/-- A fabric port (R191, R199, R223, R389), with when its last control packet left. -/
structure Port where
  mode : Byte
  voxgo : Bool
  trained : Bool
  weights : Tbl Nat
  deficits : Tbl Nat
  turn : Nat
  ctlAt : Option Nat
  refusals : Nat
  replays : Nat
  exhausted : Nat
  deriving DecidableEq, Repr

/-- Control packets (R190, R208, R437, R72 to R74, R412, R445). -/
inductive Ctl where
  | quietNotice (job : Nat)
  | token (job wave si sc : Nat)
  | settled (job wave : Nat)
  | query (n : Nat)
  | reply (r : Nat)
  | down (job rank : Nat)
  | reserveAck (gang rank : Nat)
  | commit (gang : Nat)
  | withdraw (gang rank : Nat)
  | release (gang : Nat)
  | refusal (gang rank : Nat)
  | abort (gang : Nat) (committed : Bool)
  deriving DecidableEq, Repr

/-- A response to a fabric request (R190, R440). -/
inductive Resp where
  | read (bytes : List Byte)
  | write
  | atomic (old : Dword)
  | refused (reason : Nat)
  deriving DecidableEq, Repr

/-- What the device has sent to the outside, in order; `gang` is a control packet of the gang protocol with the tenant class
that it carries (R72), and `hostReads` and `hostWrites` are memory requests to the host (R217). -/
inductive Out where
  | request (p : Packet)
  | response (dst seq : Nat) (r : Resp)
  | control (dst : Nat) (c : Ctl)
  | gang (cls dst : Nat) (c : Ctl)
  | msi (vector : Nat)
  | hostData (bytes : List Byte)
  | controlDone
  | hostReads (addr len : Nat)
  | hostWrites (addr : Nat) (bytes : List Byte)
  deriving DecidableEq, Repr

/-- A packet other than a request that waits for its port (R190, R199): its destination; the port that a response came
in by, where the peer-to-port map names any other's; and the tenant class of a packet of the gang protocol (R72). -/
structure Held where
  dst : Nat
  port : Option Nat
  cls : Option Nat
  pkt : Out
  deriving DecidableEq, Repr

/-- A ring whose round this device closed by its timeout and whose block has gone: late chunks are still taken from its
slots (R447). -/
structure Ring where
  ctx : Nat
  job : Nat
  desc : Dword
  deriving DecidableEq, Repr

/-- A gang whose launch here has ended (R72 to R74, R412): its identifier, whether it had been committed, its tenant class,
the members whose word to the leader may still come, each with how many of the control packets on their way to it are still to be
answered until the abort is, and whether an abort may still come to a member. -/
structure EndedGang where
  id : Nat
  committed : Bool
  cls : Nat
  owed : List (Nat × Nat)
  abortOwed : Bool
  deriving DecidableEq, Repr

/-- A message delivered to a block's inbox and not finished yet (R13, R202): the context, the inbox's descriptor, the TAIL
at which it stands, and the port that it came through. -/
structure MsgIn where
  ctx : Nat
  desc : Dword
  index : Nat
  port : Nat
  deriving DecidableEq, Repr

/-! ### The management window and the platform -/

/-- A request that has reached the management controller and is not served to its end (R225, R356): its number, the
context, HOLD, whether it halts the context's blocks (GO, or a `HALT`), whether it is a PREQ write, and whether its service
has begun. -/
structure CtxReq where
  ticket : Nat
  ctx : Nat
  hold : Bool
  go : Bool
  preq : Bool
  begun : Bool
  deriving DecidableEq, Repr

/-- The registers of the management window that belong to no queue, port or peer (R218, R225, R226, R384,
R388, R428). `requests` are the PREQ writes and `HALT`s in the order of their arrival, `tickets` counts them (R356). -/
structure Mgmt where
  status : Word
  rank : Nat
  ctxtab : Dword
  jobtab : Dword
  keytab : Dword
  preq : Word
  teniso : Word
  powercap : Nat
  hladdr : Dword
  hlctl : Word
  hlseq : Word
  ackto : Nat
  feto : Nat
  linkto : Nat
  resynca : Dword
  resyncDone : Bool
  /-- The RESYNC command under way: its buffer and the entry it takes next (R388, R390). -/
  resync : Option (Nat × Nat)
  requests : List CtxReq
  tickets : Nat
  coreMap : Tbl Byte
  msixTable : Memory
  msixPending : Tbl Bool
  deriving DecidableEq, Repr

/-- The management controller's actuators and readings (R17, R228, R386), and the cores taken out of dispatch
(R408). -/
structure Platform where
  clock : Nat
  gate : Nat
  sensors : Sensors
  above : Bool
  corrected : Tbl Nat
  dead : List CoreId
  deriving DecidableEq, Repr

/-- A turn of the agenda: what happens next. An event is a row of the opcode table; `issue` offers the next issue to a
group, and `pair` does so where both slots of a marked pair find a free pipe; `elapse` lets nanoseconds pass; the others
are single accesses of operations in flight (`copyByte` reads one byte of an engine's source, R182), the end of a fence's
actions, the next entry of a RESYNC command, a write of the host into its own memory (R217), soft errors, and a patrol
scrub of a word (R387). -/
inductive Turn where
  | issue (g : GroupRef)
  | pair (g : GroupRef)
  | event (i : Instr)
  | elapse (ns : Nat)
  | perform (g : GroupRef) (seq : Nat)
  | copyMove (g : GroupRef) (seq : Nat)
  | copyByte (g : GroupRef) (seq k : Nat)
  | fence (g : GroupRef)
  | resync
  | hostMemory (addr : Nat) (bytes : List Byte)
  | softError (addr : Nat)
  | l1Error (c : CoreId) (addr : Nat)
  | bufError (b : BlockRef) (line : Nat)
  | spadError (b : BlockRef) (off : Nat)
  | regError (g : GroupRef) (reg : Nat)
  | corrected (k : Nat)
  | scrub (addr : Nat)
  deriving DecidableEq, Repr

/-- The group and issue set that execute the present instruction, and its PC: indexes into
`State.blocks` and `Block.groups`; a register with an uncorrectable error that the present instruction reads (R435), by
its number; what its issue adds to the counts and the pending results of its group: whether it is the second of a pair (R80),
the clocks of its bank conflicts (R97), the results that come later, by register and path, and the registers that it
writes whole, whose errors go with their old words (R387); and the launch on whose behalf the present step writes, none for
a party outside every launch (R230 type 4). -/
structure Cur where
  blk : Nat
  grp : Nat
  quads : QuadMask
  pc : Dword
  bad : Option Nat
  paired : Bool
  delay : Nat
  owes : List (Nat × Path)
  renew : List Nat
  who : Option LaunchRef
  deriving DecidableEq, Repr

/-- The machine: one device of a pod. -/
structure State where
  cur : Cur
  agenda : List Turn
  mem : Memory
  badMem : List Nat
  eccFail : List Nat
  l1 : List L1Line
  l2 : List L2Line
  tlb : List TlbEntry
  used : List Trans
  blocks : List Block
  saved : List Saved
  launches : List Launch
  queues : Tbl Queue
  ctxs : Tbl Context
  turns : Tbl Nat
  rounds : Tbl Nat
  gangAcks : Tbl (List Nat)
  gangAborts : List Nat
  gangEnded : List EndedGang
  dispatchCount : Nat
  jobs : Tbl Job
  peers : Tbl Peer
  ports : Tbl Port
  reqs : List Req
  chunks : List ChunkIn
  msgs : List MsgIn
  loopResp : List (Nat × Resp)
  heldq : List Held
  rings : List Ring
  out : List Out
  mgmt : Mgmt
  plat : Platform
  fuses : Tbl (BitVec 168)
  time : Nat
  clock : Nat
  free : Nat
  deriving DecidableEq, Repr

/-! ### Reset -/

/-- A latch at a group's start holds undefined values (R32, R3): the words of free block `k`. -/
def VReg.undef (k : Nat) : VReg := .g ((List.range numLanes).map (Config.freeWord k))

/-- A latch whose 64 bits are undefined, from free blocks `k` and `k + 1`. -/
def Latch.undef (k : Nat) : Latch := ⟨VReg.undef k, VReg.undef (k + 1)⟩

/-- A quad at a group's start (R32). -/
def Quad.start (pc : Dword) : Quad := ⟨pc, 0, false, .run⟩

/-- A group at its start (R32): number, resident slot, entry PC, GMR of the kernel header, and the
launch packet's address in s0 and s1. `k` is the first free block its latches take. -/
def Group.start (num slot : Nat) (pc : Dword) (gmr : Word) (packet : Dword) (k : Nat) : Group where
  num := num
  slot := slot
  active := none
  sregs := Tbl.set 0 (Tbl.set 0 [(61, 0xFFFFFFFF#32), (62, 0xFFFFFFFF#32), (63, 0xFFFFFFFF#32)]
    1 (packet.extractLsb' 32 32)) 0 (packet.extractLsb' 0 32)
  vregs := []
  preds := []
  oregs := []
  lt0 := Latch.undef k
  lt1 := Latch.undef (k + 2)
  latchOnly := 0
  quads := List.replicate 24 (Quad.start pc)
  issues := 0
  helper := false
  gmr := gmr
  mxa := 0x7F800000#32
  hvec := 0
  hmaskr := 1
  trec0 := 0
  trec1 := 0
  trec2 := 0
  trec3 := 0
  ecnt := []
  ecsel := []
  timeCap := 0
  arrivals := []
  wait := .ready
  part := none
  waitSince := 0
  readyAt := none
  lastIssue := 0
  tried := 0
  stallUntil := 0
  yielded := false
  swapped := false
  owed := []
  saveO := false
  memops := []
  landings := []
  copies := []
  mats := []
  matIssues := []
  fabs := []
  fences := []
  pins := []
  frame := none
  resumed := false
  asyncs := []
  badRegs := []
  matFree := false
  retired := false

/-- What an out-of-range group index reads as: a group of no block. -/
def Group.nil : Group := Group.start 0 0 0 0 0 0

◇ ◇ ◇

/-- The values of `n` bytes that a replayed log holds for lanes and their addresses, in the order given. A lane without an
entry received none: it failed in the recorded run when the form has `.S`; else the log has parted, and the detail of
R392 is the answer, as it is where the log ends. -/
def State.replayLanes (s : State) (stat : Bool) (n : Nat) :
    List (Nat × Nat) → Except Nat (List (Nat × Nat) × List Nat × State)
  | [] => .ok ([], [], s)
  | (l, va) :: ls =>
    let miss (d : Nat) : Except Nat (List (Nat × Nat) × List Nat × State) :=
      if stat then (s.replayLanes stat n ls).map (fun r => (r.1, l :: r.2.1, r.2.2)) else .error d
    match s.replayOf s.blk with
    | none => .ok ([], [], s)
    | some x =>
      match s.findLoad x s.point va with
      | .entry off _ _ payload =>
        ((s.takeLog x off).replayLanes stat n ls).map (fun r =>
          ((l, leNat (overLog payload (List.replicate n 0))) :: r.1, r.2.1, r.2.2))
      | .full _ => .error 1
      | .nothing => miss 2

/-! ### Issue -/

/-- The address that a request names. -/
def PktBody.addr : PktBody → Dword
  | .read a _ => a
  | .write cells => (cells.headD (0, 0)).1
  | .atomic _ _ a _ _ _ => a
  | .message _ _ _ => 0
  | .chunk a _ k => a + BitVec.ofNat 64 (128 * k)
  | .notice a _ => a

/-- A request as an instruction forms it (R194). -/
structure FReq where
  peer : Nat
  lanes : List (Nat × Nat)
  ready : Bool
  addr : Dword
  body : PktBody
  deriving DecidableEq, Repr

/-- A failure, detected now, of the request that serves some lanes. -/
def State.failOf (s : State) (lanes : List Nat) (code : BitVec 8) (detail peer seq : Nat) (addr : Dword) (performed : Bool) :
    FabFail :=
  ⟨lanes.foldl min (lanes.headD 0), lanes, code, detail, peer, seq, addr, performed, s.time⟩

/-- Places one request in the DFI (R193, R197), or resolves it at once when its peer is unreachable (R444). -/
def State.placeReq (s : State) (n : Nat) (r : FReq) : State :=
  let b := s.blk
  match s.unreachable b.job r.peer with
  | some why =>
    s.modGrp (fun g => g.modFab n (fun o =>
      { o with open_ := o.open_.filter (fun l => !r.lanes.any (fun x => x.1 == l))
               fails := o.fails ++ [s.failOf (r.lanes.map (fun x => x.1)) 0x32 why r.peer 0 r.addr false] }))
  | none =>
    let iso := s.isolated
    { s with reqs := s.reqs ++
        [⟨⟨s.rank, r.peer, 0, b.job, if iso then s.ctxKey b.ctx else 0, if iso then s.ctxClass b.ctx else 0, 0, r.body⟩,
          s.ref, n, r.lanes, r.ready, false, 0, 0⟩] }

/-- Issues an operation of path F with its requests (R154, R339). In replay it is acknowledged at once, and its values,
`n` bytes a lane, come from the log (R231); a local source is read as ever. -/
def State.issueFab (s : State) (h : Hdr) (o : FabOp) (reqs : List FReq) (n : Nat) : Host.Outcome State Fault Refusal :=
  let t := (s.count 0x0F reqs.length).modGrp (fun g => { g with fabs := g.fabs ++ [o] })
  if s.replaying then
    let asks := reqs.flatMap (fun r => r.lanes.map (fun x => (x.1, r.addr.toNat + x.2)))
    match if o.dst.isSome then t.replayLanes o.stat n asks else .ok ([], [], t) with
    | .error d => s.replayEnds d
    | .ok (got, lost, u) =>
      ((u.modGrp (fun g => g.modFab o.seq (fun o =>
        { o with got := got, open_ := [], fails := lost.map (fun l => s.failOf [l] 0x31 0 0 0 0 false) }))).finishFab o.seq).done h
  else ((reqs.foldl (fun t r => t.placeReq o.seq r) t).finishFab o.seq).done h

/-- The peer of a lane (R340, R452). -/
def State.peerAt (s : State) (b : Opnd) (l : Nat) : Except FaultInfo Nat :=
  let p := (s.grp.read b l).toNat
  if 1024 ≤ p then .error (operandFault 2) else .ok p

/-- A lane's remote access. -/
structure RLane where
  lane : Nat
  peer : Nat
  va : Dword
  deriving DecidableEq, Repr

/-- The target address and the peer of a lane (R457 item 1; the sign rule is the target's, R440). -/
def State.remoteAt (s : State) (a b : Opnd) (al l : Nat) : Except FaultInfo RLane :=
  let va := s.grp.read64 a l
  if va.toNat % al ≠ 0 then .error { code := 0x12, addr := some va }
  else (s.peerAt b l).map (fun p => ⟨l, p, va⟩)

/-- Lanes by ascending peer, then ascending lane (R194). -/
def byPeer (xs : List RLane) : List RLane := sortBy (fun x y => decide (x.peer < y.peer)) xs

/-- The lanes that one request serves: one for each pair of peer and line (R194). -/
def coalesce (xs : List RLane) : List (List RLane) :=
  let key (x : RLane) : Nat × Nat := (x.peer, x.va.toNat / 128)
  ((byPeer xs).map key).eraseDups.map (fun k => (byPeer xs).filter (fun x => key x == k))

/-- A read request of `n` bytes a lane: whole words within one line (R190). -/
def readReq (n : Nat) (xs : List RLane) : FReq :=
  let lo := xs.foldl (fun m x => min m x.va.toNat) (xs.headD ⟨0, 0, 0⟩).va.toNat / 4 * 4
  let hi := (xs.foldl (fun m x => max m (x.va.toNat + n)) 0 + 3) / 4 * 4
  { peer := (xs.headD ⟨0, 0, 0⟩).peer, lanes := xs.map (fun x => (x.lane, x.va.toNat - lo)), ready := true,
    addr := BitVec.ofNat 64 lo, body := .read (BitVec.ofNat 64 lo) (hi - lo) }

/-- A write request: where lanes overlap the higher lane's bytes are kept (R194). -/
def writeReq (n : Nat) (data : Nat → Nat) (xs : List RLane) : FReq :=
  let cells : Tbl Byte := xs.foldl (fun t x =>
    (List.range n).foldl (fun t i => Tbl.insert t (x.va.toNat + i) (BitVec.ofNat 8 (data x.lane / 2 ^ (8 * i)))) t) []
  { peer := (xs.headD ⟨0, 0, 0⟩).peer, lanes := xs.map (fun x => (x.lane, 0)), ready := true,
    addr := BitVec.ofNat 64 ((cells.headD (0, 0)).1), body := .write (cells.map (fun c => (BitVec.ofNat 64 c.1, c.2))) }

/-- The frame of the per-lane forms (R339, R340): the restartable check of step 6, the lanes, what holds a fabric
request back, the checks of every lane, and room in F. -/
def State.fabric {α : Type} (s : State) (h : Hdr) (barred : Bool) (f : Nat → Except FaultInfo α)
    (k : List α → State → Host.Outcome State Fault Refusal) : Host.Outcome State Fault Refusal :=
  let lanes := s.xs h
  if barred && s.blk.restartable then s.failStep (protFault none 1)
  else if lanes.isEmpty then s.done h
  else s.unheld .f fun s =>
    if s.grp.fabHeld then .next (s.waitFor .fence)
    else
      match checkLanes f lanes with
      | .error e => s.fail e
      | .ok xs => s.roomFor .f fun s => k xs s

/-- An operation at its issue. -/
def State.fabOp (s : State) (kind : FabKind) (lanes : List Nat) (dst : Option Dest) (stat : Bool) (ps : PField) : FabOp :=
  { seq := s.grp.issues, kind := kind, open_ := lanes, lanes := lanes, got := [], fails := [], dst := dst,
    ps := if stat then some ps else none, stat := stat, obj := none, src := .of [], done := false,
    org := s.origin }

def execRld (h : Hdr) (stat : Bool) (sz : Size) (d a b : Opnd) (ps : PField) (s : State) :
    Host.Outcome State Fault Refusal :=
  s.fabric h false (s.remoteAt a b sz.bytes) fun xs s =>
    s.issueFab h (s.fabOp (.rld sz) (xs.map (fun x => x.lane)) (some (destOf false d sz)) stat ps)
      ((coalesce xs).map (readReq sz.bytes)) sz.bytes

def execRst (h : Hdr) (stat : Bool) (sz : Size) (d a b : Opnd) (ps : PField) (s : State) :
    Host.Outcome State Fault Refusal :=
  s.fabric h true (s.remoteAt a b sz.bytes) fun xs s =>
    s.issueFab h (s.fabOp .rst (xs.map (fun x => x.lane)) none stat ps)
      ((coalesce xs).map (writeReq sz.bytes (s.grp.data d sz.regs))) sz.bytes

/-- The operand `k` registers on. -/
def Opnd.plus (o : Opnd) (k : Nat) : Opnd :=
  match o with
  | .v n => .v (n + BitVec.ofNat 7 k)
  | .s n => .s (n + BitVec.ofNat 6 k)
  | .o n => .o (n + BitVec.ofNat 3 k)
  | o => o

◇ ◇ ◇

Among the lines of the material, find those holding the word "writeReq" and return them.

def writeReq (n : Nat) (data : Nat → Nat) (xs : List RLane) : FReq :=
      ((coalesce xs).map (writeReq sz.bytes (s.grp.data d sz.regs))) sz.bytes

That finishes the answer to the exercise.